===== The data

/-- A partition that accepts, with a page of kind SPAN, and with twins. -/
def Wtarget (tw span : Bool) (planes : Dword) : State := let s := (WP tw 0 id).modCtx 0 0 (fun c => { c with dom := { c.dom with domen := true, domid := 4, peers := 8 } })
  { (if span then s.putNat 0x2007 1 0xC0 else s) with planes }
def reaches (s : State) (k : RemKind) (va n : Nat) (span : Bool) : Bool := match s.remPiece 0 0 k va n with
  | .ok (ks, sp) => ks == (List.range' va n) && sp == span
  | _ => false
theorem witness_target_span : reaches (Wtarget false true 1) .load 0x8000 4 true = true ∧ reaches (Wtarget false true 0) .store 0x8000 4 true = true ∧
    (Wtarget false true 0).acceptor (req .store [1, 2, 3, 4] 7) = some (0, 0) ∧ (Wtarget false true 0).planes = 0 ∧
    ({ Wtarget false true 1 with spanHold := [(1, (3, 0))], planes := 1 } : State).spanHeld 0x5000 = true := by decide +kernel
theorem witness_target_forms : reaches (Wtarget false false 0) (.atom 0 0) 0x8000 4 false = true ∧ reaches (Wtarget false false 0) .acas 0x8000 4 false = true ∧
    reaches (Wtarget false false 0) .load 0x8000 64 false = true ∧ (List.range' 0x8000 4).Nodup ∧ (req .store [1, 2, 3, 4] 7).op.data.length = (req .store [1, 2, 3, 4] 7).op.len := by
  decide +kernel
/-- The granule of an LDA of another device, OPEN. -/
def Wopen : State := (Wtarget true false 0).putGranule (gk + 0x8000) 1 5
theorem witness_target_lda : (match Wopen.remPiece 0 0 (.lda false) 0x8000 4 with
      | .ok (ks, sp) => granulesOf ks == [gk + 0x8000] && !sp
      | _ => false) = true ∧ (Wopen.granule (gk + 0x8000)).1 = 1 ∧ Wopen.acceptor (req (.lda false) [] 7) = some (0, 0) ∧
    (Wopen.ldaWaiters.filter (fun p => paDie (p.2.headD 0) == paDie (gk + 0x8000))).length < 1024 ∧
    ¬ (({ Wopen with ldaWaiters := List.replicate 1024 ((3, 9), [gk]) } : State).ldaWaiters.filter (fun p => paDie (p.2.headD 0) == paDie (gk + 0x8000))).length < 1024 := by
  decide +kernel
theorem witness_create : look Wdom.dstCtx (3 * 256) = some { epoch := 5, expect := 7, replies := [(6, .parked)], buffered := [], lastUse := 0 } ∧ (5 : Word) ≠ 6 ∧ look W.dstCtx (3 * 256) = none := by
  decide +kernel
theorem witness_request_age : (req .load [] 7).sent + 10000 ≤ ({ Wdom with clk := 19000 } : State).clk.toNat ∧ Wdom.clk.toNat < (req .load [] 7).sent + 10000 ∧ (6 : Word) ≠ 7 ∧
    2 ^ 31 ≤ ((6 : Word) - 7).toNat ∧ ((8 : Word) - 7).toNat < 2 ^ 31 ∧ ¬ ({ Wdom with clk := 18999 } : State).clk.toNat ≥ (req .load [] 8).sent + 10000 := by decide +kernel
theorem witness_request_waits : (State.performRemote { Wtarget false true 0 with dstCtx := [(3 * 256, { epoch := 5, expect := 7, replies := [], buffered := [req .load [] 7], lastUse := 0 })] }
    (req .load [] 7)).isNone = true := by decide +kernel
theorem witness_admits : Wdom.cmdCtx 0 = some 0 ∧ ((Wdom.part 0).ctx 0).dom.domen = true ∧ ((Wdom.part 0).ctx 0).dom.peers.getLsbD 3 = true ∧ (Wdom.part 0).desc.valid = true ∧
    (Wdom.part 0).cur.isSome = true ∧ ((Wdom.part 0).ctx 0).dom.domid = (req .load [] 7).domid := by decide +kernel

/-! Lane addresses in the board's memory and on a die's chip scratchpads, and the two positions of a PSTP. -/

def Wboard : State := ((withG (fun g => { g with scratchBytes := 4096 })).modLaunch 1 (fun x => { x with tethers := [(0, { tether1 with wgs := [1, 9], pads := [(0, (0, 4096)), (3, (64, 1024))] })] })).modPart 0
  (fun p => { p with desc := { p.desc with cswin := 0x0101, csoff := 0x0200 } })
theorem witness_board : (∃ x, look Wboard.launches G.launch = some x ∧ ∃ y, look x.tethers G.tether = some y ∧ y.wgs = [1, 9] ∧ y.pads[1]? = some (3, (64, 1024)) ∧ y.pads[2]? = none) ∧
    (look Wboard.wgs 1).map (·.scratchBytes) = some 4096 ∧ look Wboard.wgs 9 = none :=
  ⟨⟨_, rfl, _, rfl, rfl, rfl, rfl⟩, by decide +kernel, by decide +kernel⟩
/-- Rank 0 at its last word and past it, rank 1, the first address past the boards; die 0's window, die 1's, and the last address. -/
theorem witness_board_addresses : spaceEa (F.setV 0 1 4092) (mo 7 0 2) 0 = 0 ∧ spaceEa (F.setV 0 1 4092) { mo 7 0 2 with a := 1 } 0 + 4 = 4096 ∧
    spaceEa (F.setV 0 1 4096) { mo 7 0 2 with a := 1 } 0 + 4 = 4100 ∧ spaceEa (F.setV 0 1 0x80000) { mo 7 0 2 with a := 1 } 0 = 2 ^ 19 ∧
    spaceEa (F.setV 0 1 0x2000000) { mo 7 0 2 with a := 1 } 0 = 2 ^ 25 ∧ spaceEa (F.setV 0 1 0xFFFFFFC) { mo 7 0 3 with a := 1 } 0 + 4 = 2 ^ 28 ∧
    spaceEa (F.setV 0 1 0xFFFFC) { mo 7 0 3 with a := 1 } 0 + 4 = 2 ^ 20 ∧ spaceEa F { mo 7 0 3 with imm := 0xFFE } 0 % 4 ≠ 0 := by decide +kernel
def pos (x y : Word) : Flight → Flight := fun f => (setS [(25, 4)] f).setV 0 1 x |>.setV 0 2 y
def pstpP (f : Flight) : Int := ((f.s64 20).toNat % 2 ^ 56 : Nat) + ((f.v 0 1).toNat : Nat) * (f.s 24).toInt + ((f.v 0 2).toNat : Nat) * 4
def pstpQ (f : Flight) : Int := ((f.s64 20).toNat % 2 ^ 56 : Nat) + (f.s 25).toInt + ((f.v 0 2).toNat : Nat) * (f.s 24).toInt + ((f.v 0 1).toNat : Nat) * 4
theorem witness_pstp_positions : pstpP (fl (WP false 0 (pos 1 2))) = 0x800C ∧ pstpQ (fl (WP false 0 (pos 1 2))) = 0x8010 ∧
    pstpP (fl (WP false 0 (pos 1023 0))) = 0x8FFC ∧ pstpQ (fl (WP false 0 (pos 1023 0))) = 0x9000 ∧ pstpP (fl (WP false 0 (pos 1024 0))) = 0x9000 ∧
    pstpQ (fl (WP false 0 (fun f => setS [(25, 2)] (pos 1 2 f)))) % 4 ≠ 0 := by decide +kernel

==========

Transcribe each line of the data above, unaltered, from the one where "n) && sp == span" appears to the one where "theorem witness_target_forms : reaches" appears, inclusive of both.

Exercise output —
  | .ok (ks, sp) => ks == (List.range' va n) && sp == span
  | _ => false
theorem witness_target_span : reaches (Wtarget false true 1) .load 0x8000 4 true = true ∧ reaches (Wtarget false true 0) .store 0x8000 4 true = true ∧
    (Wtarget false true 0).acceptor (req .store [1, 2, 3, 4] 7) = some (0, 0) ∧ (Wtarget false true 0).planes = 0 ∧
    ({ Wtarget false true 1 with spanHold := [(1, (3, 0))], planes := 1 } : State).spanHeld 0x5000 = true := by decide +kernel
theorem witness_target_forms : reaches (Wtarget false false 0) (.atom 0 0) 0x8000 4 false = true ∧ reaches (Wtarget false false 0) .acas 0x8000 4 false = true ∧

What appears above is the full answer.